То ли суровость его произвела таки должное впечатление, то ли угрозы относительно приставов и кнехтов, но детинушка все же поклонился и жестом указал на крыльцо:
— Заходите.
Тщательно оббив сапоги от налипшего снега, Михаил следом за парнягой вошел в жарко натопленную горницу и, сняв шапку, размашисто перекрестился на висевшую в красном углу засиженную мухами икону. «Уличанские служки» смущенно топтались сзади.
— Примечайте все, каждую мелочь, — обернувшись, шепнул Ратников и без приглашения уселся за стол на широкую лавку.
Детина выжидательно стоял у печи.
— В общем, так, — Миша многозначительно побарабанил пальцами по столу. — Ты, паря, про пожары слыхал?
— Да кто ж не слыхал-то? Ужо, во прошлое лето едва не сгорели. Да и допрежь того тоже, бывало…
— Вот и я о том, — Ратников улыбнулся. — Обчество решило стену каменну меж усадьбами класть.
— Стену?
— И на ту стену от каждой усадьбы — по гривне кун!

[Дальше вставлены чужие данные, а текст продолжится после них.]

-- ==== Sys2Proof/Machine/Shape.lean ====
section
/-! DEFINITION. A command's controls at launch (R344, R345), residency (R138), the shape of a command and the figures that
cover it (R364 to R367), and the terms that the block adds at run time (R306, R369, R370, R372). -/
namespace Sys2Proof.Machine

/-! ### Controls at launch -/

/-- The stream controls that a row scores under. -/
structure Controls where
  params : Bytes
  pens : List (Nat × Nat)
  biases : List (Nat × F32)
  deriving DecidableEq, Repr, Inhabited

/-- The controls of the stream at position p as they stand after its update record (R342, R344, R345). -/
def State.controls (s : State) (t : Ticket) (p : Nat) : Controls :=
  let e := t.stream p
  let c := s.ctx e.ctx
  let base : Controls := if e.isNew then ⟨Params.default, [], []⟩ else ⟨c.params, c.penalties, c.biases⟩
  if !e.updates then base
  else
    let u := s.updateRec t p
    { params := if urReplace u 0 then s.host (urParamAddr u) 128 else base.params,
      pens := if urReplace u 1 then penaltiesOf (s.host (urPenaltyAddr u) (5 * urPenalties u)) (urPenalties u) else base.pens,
      biases := if urReplace u 2 then biasForm (biasRaw (s.host (urBiasAddr u) (8 * urBiases u)) (urBiases u))
        else base.biases }

/-- The controls of every stream of a command before it launches. -/
def State.allControls (s : State) (t : Ticket) : List Controls := (upto t.streams).map (s.controls t)

/-- Rows that a command scores before it launches; a new stream of a BEAM holds beam 0 alone (R235). -/
def State.rowsAtLaunch (s : State) (t : Ticket) : Nat :=
  if t.op == .beam && (t.stream 0).isNew then 1 else s.rowCount t

/-! ### Residency (R138) -/

/-- The shard is resident for the command: the region it names holds exactly its descriptor (R138, R149). -/
def State.resident (s : State) (t : Ticket) : Bool :=
  let r := s.region (t.b 0x40)
  decide (t.b 0x40 < 64) && r.owner.toNat == t.part && !r.work && r.state == .resident && r.descriptor == t.blocks.take 64

/-- First byte of a region in Firn (05). -/
def Region.addr (r : Region) : Nat := r.base.toNat * 65536
/-- Bytes of a region. -/
def Region.bytes (r : Region) : Nat := r.pages.toNat * 65536

/-- The shard as the command reads it: its areas, and the memory that holds them (R138). -/
def State.shard (s : State) (t : Ticket) : Desc × Memory :=
  let inFirn := match t.run with | some r => !r.streamed | none => s.resident t
  if inFirn then (t.desc.inFirn (s.region (t.b 0x40)).addr, s.firn) else (t.desc, s.mem)

/-! ### The shape (R364) -/

/-- Length L of a row's top list (R210). -/
def topLen (op : Op) (beams : Nat) (p : Bytes) : Nat :=
  min 1024 (max 1 (max (prK p) (max (prLog p) (if op == .beam then beams else 0))))

/-- The largest L over the rows of a command; 0 for commands without a top list (R364). -/
def State.topLenOf (s : State) (t : Ticket) : Nat :=
  if t.op.selects then (s.allControls t).foldl (fun a c => max a (topLen t.op (t.b 0xA0) c.params)) 1 else 0

/-- The largest L of a launched command, whose update records its contexts hold. -/
def State.topLenNow (s : State) (t : Ticket) : Nat :=
  t.entries.foldl (fun a e => max a (topLen t.op (t.b 0xA0) (s.ctx e.ctx).params)) 1

/-- The commands that draw Gumbel keys (R203): a SCORE forms those of the SETTLE that follows. -/
def Op.keys : Op → Bool | .step => true | .score => true | .settle => true | .verify => true | _ => false

/-- Lane cost of a score (R176), from which parts of the chain are on. -/
def laneCost (cap pens bias temp gumbel : Bool) : Nat :=
  let simple := 3 + (if cap then 2 else 0) + (if pens then 5 else 0) + (if bias then 1 else 0) + (if temp then 1 else 0) +
    (if gumbel then 1 else 0)
  max simple (4 * ((if cap then 1 else 0) + (if gumbel then 2 else 0)))

/-- Lane cost of the union of a command's streams (R176, R364). -/
def State.scoreCost (s : State) (t : Ticket) : Nat :=
  let cs := s.allControls t
  laneCost (cs.any (fun c => !(isZero32 (prC c.params)))) (cs.any (fun c => !c.pens.isEmpty))
    (cs.any (fun c => !c.biases.isEmpty)) (cs.any (fun c => prSamples c.params))
    (t.op.keys && cs.any (fun c => prSamples c.params))

/-- The micro-program of a function id (R195). -/
def State.micro (s : State) (fid : Nat) : Option MicroProg := (s.micros.find? (fun m => field m 6 1 == fid)).map MicroProg.mk

/-- Lane cost of a tensor command per element (R201, R283). -/
def State.tensorCost (s : State) (t : Ticket) : Nat :=
  match t.op with
  | .func => match s.micro (t.b 0x90) with
    | some m => microCost m
    | none => if t.b 0x90 = 0 then 1 else 4
  | .fill => if t.b 0x90 = 0 then 2 else if s.profile.normalMethod == 1 then 4 else 12
  | _ => 0

/-- Lane cost of a command. -/
def State.laneCostOf (s : State) (t : Ticket) : Nat :=
  if t.op.selects then s.scoreCost t
  else if t.op.scores then laneCost (!(isZero32 (t.fl 0x84))) false false false false
  else s.tensorCost t

/-- The input and output descriptors of the tensor block (R349). -/
def Ticket.inT (t : Ticket) : Tens := Tens.read t.blocks 0
def Ticket.outT (t : Ticket) : Tens := Tens.read t.blocks 0x40

/-- A command carries a weight descriptor. -/
def Op.weights (o : Op) : Bool := o.scores || o == .loadw
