-- ==== Sys2Proof/Certificates/Slice0/Obligations.lean ====
section
/-! DEFINITION. The statements about the block. -/
open Sys2Proof Sys2Proof.Machine

/-- For every command c and state s with c at the front of its queue, step s is exec c on s with the queue's rest; on
an empty queue a step answers the same state. The queue and the idling are the model's own (log 1): the time of the
block comes from PAVANE_ADVANCE. -/
def Obligations.StepRunsTheFrontCommand : Prop :=
  (∀ (c : Instr) (q : List Instr) (s : State), s.pending = c :: q →
    Sys2Proof.Machine.step s = Sys2Proof.Machine.exec c { s with pending := q }) ∧
  (∀ s : State, s.pending = [] → Sys2Proof.Machine.step s = .next s)

/-- The state right after reset meets the invariant: both memories canonical, no ticket held, the profile at its legal
defaults and its digest that of the defaults. Its contents that the manual does not give are the model's (log 2). -/
def Obligations.ResetMeetsTheInvariant : Prop :=
  State.reset.Inv

/-- From every state that meets the invariant, a step that answers a next state gives one that meets it: host memory
and Firn keep the canonical form (the model's form, log 3), the ticket table holds at most 512 tickets in ascending
sequence, each below the next sequence, and the profile stays legal with the digest of its values. -/
def Obligations.EveryStepKeepsTheInvariant : Prop :=
  ∀ s t : State, s.Inv → Sys2Proof.Machine.step s = .next t → t.Inv

/-- Whatever state a command runs in, a next state differs from it in no field of the state but those that `touches`
lists for the command; the waiting commands, the grade and the stepping stand, and unless the ticket numbering may
change no ticket comes. -/
def Obligations.CommandsChangeOnlyTheirFields : Prop :=
  ∀ (i : Instr) (s t : State), Sys2Proof.Machine.exec i s = .next t → Keeps (touches i) s t

/-- For every command but a read's data, a write's acknowledgement and RST_N: in a next state the writes in flight are
those before with the command's new requests behind them, and every byte of host memory reads as before that no new
request covers and that no command without a record had written, whose contents such a command's end leaves undefined
(log 33). The view of host memory is the model's (log 3, log 14). -/
def Obligations.HostMemoryChangesOnlyUnderWrites : Prop :=
  ∀ (i : Instr) (s t : State),
    (∀ ch tag d ok, i ≠ .readResponse ch tag d ok) → (∀ ch tag ok, i ≠ .writeAcknowledgement ch tag ok) →
    i ≠ .rstNAssert → Sys2Proof.Machine.exec i s = .next t → Wrote s t

/-- Every command but RST_N leaves the start-up state at its stage or a later one, READY and RUN being one stage and
Whiteout the last: so nothing but RST_N leaves Whiteout. -/
def Obligations.OnlyResetGoesBack : Prop :=
  ∀ (i : Instr) (s t : State), i ≠ .rstNAssert → Sys2Proof.Machine.exec i s = .next t → Onward s t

— По гривне! — парняга неподдельно ахнул и замахал руками. — Ну, уж об этом в точности не со мной — с хозяином говорить надоть!

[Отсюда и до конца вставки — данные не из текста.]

theorem KeepsOut.after {w v : List Fld} {s t : State} {o : Out} (h : Keeps w s t) (k : KeepsOut v t o)
    (hw : v ⊆ w := by decide) : KeepsOut w s o := ⟨fun u hu => h.then (k.go u hu) hw⟩

/-- The state, where there is one, keeps what is not named. -/
structure KeepsOpt (w : List Fld) (s : State) (o : Option State) : Prop where
  go : ∀ t, o = some t → Keeps w s t

theorem KeepsOpt.none {w : List Fld} {s : State} : KeepsOpt w s none := ⟨by intro u hu; cases hu⟩
theorem KeepsOpt.some {w : List Fld} {s t : State} (h : Keeps w s t) : KeepsOpt w s (some t) :=
  ⟨by intro u hu; cases hu; exact h⟩
theorem KeepsOpt.map {w : List Fld} {s : State} {α : Type} {f : α → State} {o : Option α}
    (k : ∀ x, Keeps w s (f x)) : KeepsOpt w s (o.map f) := ⟨by
  intro u hu; cases o with
  | none => cases hu
  | some x => cases hu; exact k x⟩
theorem KeepsOpt.of {w : List Fld} {s t : State} {o : Option State} (h : KeepsOpt w s o) (e : o = Option.some t) :
    Keeps w s t := h.go t e
theorem KeepsOpt.after {w v : List Fld} {s t : State} {o : Option State} (h : Keeps w s t) (k : KeepsOpt v t o)
    (hw : v ⊆ w := by decide) : KeepsOpt w s o := ⟨fun u hu => h.then (k.go u hu) hw⟩

theorem Keeps.snd1 {w : List Fld} {s u : State} {α : Type} {a : α} {p : α × State} (k : Keeps w s p.2)
    (e : p = (a, u)) : Keeps w s u := by subst e; exact k
theorem Keeps.snd2 {w : List Fld} {s u : State} {α β : Type} {a : α} {b : β} {p : α × β × State}
    (k : Keeps w s p.2.2) (e : p = (a, b, u)) : Keeps w s u := by subst e; exact k
theorem Keeps.snd3 {w : List Fld} {s u : State} {α β γ : Type} {a : α} {b : β} {c : γ} {p : α × β × γ × State}
    (k : Keeps w s p.2.2.2) (e : p = (a, b, c, u)) : Keeps w s u := by subst e; exact k
theorem Keeps.fst {w : List Fld} {s u : State} {α : Type} {a : α} {p : State × α} (k : Keeps w s p.1)
    (e : p = (u, a)) : Keeps w s u := by subst e; exact k

theorem KeepsOut.by {w v : List Fld} {s t : State} {o : Out} (k : KeepsOut v t o) (hw : v ⊆ w) (h : Keeps w s t) :
    KeepsOut w s o := KeepsOut.after h k hw
theorem KeepsOpt.by {w v : List Fld} {s t : State} {o : Option State} (k : KeepsOpt v t o) (hw : v ⊆ w)
    (h : Keeps w s t) : KeepsOpt w s o := KeepsOpt.after h k hw
theorem Keeps.by_opt {w v : List Fld} {s t u : State} {o : Option State} (k : KeepsOpt v t o) (e : o = some u)
    (hw : v ⊆ w) (h : Keeps w s t) : Keeps w s u := h.then (k.go u e) hw
theorem Keeps.by_snd1 {w v : List Fld} {s t u : State} {α : Type} {a : α} {p : α × State} (k : Keeps v t p.2)
    (e : p = (a, u)) (hw : v ⊆ w) (h : Keeps w s t) : Keeps w s u := h.then (k.snd1 e) hw
theorem Keeps.by_snd2 {w v : List Fld} {s t u : State} {α β : Type} {a : α} {b : β} {p : α × β × State}
    (k : Keeps v t p.2.2) (e : p = (a, b, u)) (hw : v ⊆ w) (h : Keeps w s t) : Keeps w s u := h.then (k.snd2 e) hw
theorem Keeps.by_snd3 {w v : List Fld} {s t u : State} {α β γ : Type} {a : α} {b : β} {c : γ} {p : α × β × γ × State}
    (k : Keeps v t p.2.2.2) (e : p = (a, b, c, u)) (hw : v ⊆ w) (h : Keeps w s t) : Keeps w s u := h.then (k.snd3 e) hw
theorem Keeps.by_fst {w v : List Fld} {s t u : State} {α : Type} {a : α} {p : State × α} (k : Keeps v t p.1)
    (e : p = (u, a)) (hw : v ⊆ w) (h : Keeps w s t) : Keeps w s u := h.then (k.fst e) hw

theorem Keeps.foldl_snd {w : List Fld} {s : State} {α β : Type} {f : β × State → α → β × State} {xs : List α}
    {b : β × State} (h : Keeps w s b.2) (k : ∀ b x, Keeps w b.2 (f b x).2) : Keeps w s (xs.foldl f b).2 := by
  induction xs generalizing b with
  | nil => exact h
  | cons x xs ih => exact ih (h.trans (k b x))
theorem Keeps.foldl_snd2 {w : List Fld} {s : State} {α β γ : Type} {f : β × γ × State → α → β × γ × State} {xs : List α}
    {b : β × γ × State} (h : Keeps w s b.2.2) (k : ∀ b x, Keeps w b.2.2 (f b x).2.2) : Keeps w s (xs.foldl f b).2.2 := by
  induction xs generalizing b with
  | nil => exact h
  | cons x xs ih => exact ih (h.trans (k b x))
theorem Keeps.foldr_snd3 {w : List Fld} {s : State} {α β γ δ : Type}
    {f : α → β × γ × δ × State → β × γ × δ × State} {xs : List α} {b : β × γ × δ × State} (h : Keeps w s b.2.2.2)
    (k : ∀ x b, Keeps w b.2.2.2 (f x b).2.2.2) : Keeps w s (xs.foldr f b).2.2.2 := by
  induction xs with
  | nil => exact h
  | cons x xs ih => exact ih.trans (k x _)
theorem Keeps.foldl_st {w : List Fld} {s : State} {α : Type} {f : Rounded → α → Rounded} {xs : List α}
    {b : Rounded} (h : Keeps w s b.st) (k : ∀ b x, Keeps w b.st (f b x).st) : Keeps w s (xs.foldl f b).st := by
  induction xs generalizing b with
  | nil => exact h
  | cons x xs ih => exact ih (h.trans (k b x))

theorem Keeps.set_tickets {w : List Fld} {s t : State} {v : List Ticket} (h : Keeps w s t)
    (hv : (v.map Ticket.key).Sublist (t.tickets.map Ticket.key)) (hw : ([.tickets] : List Fld) ⊆ w := by decide) :
    Keeps w s { t with tickets := v } :=
  h.then (v := [.tickets]) ⟨rfl, rfl, rfl, fun _ => hv, id, id,
    by intro f hf; cases f <;> first | rfl | exact absurd (by decide) hf⟩ hw
theorem Keeps.set_mem {w : List Fld} {s t : State} {v : Memory} (h : Keeps w s t)
    (hv : t.mem.wf = true → v.wf = true) (hw : ([.mem] : List Fld) ⊆ w := by decide) :
    Keeps w s { t with mem := v } :=
  h.then (v := [.mem]) ⟨rfl, rfl, rfl, fun _ => List.Sublist.refl _, hv, id,
    by intro f hf; cases f <;> first | rfl | exact absurd (by decide) hf⟩ hw
theorem Keeps.set_tickets_nextSeq {w : List Fld} {s t : State} {v : List Ticket} {n : Nat} (h : Keeps w s t)
    (hw : ([.tickets, .nextSeq] : List Fld) ⊆ w := by decide) : Keeps w s { t with tickets := v, nextSeq := n } :=
  h.then (v := [.tickets, .nextSeq]) ⟨rfl, rfl, rfl, fun n => absurd (by decide) n, id, id,
    by intro f hf; cases f <;> first | rfl | exact absurd (by decide) hf⟩ hw
theorem Keeps.set_firn {w : List Fld} {s t : State} {v : Memory} (h : Keeps w s t)
    (hv : t.firn.wf = true → v.wf = true) (hw : ([.firn] : List Fld) ⊆ w := by decide) :
    Keeps w s { t with firn := v } :=
  h.then (v := [.firn]) ⟨rfl, rfl, rfl, fun _ => List.Sublist.refl _, id, hv,
    by intro f hf; cases f <;> first | rfl | exact absurd (by decide) hf⟩ hw
theorem Keeps.set_pendingCompletions {w : List Fld} {s t : State} {v0 : _} (h : Keeps w s t)
    (hw : ([.pendingCompletions] : List Fld) ⊆ w := by decide) : Keeps w s { t with pendingCompletions := v0 } :=
  h.upd hw rfl rfl rfl rfl rfl rfl (by intro f hf; cases f <;> first | rfl | exact absurd (by decide) hf)

theorem Keeps.set_pendingHealth {w : List Fld} {s t : State} {v0 : _} (h : Keeps w s t)
    (hw : ([.pendingHealth] : List Fld) ⊆ w := by decide) : Keeps w s { t with pendingHealth := v0 } :=
  h.upd hw rfl rfl rfl rfl rfl rfl (by intro f hf; cases f <;> first | rfl | exact absurd (by decide) hf)

theorem Keeps.set_profile_profileDigest {w : List Fld} {s t : State} {v0 : _} {v1 : _} (h : Keeps w s t)
    (hw : ([.profile, .profileDigest] : List Fld) ⊆ w := by decide) : Keeps w s { t with profile := v0, profileDigest := v1 } :=
  h.upd hw rfl rfl rfl rfl rfl rfl (by intro f hf; cases f <;> first | rfl | exact absurd (by decide) hf)

theorem Keeps.set_settings {w : List Fld} {s t : State} {v0 : _} (h : Keeps w s t)
    (hw : ([.settings] : List Fld) ⊆ w := by decide) : Keeps w s { t with settings := v0 } :=
  h.upd hw rfl rfl rfl rfl rfl rfl (by intro f hf; cases f <;> first | rfl | exact absurd (by decide) hf)

theorem Keeps.set_memberDepth {w : List Fld} {s t : State} {v0 : _} (h : Keeps w s t)
    (hw : ([.memberDepth] : List Fld) ⊆ w := by decide) : Keeps w s { t with memberDepth := v0 } :=
  h.upd hw rfl rfl rfl rfl rfl rfl (by intro f hf; cases f <;> first | rfl | exact absurd (by decide) hf)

— Может, и меньше придется. Вот что, паря, нам надо всю усадьбу измерить, а то ведь как получается — у кого много строений, у кого — и почти нет. У кого усадебка большая, у кого — не особенно. А платить всем гривну — справедливо?
Слуга пожал плечами.
— Вот и я говорю — не очень, — ухмыльнулся Ратников.
Все, что надо, он уже тут, в горнице, высмотрел — и гребень женский приметил, и монисты в углу, и мелкий дешевый бисер… не иначе с кокошника девичьего.
Высмотрев, поднялся:
— Ну веди, паря, показывай. Все срубы измерять будем.
— А мнози амбарцы заперты… — детинушка попытался было возразить. — А ключей у меня нет — у хозяина.
Михаил хмыкнул:
— Нам твои амбарцы без надобности, внутрь мы входить и не собираемся. Снаружи измерим — достаточно.
— Ах, снаружи… — парень заметно повеселел. — Тогда, оно конечно, тогда — пожалте… самолично все покажу…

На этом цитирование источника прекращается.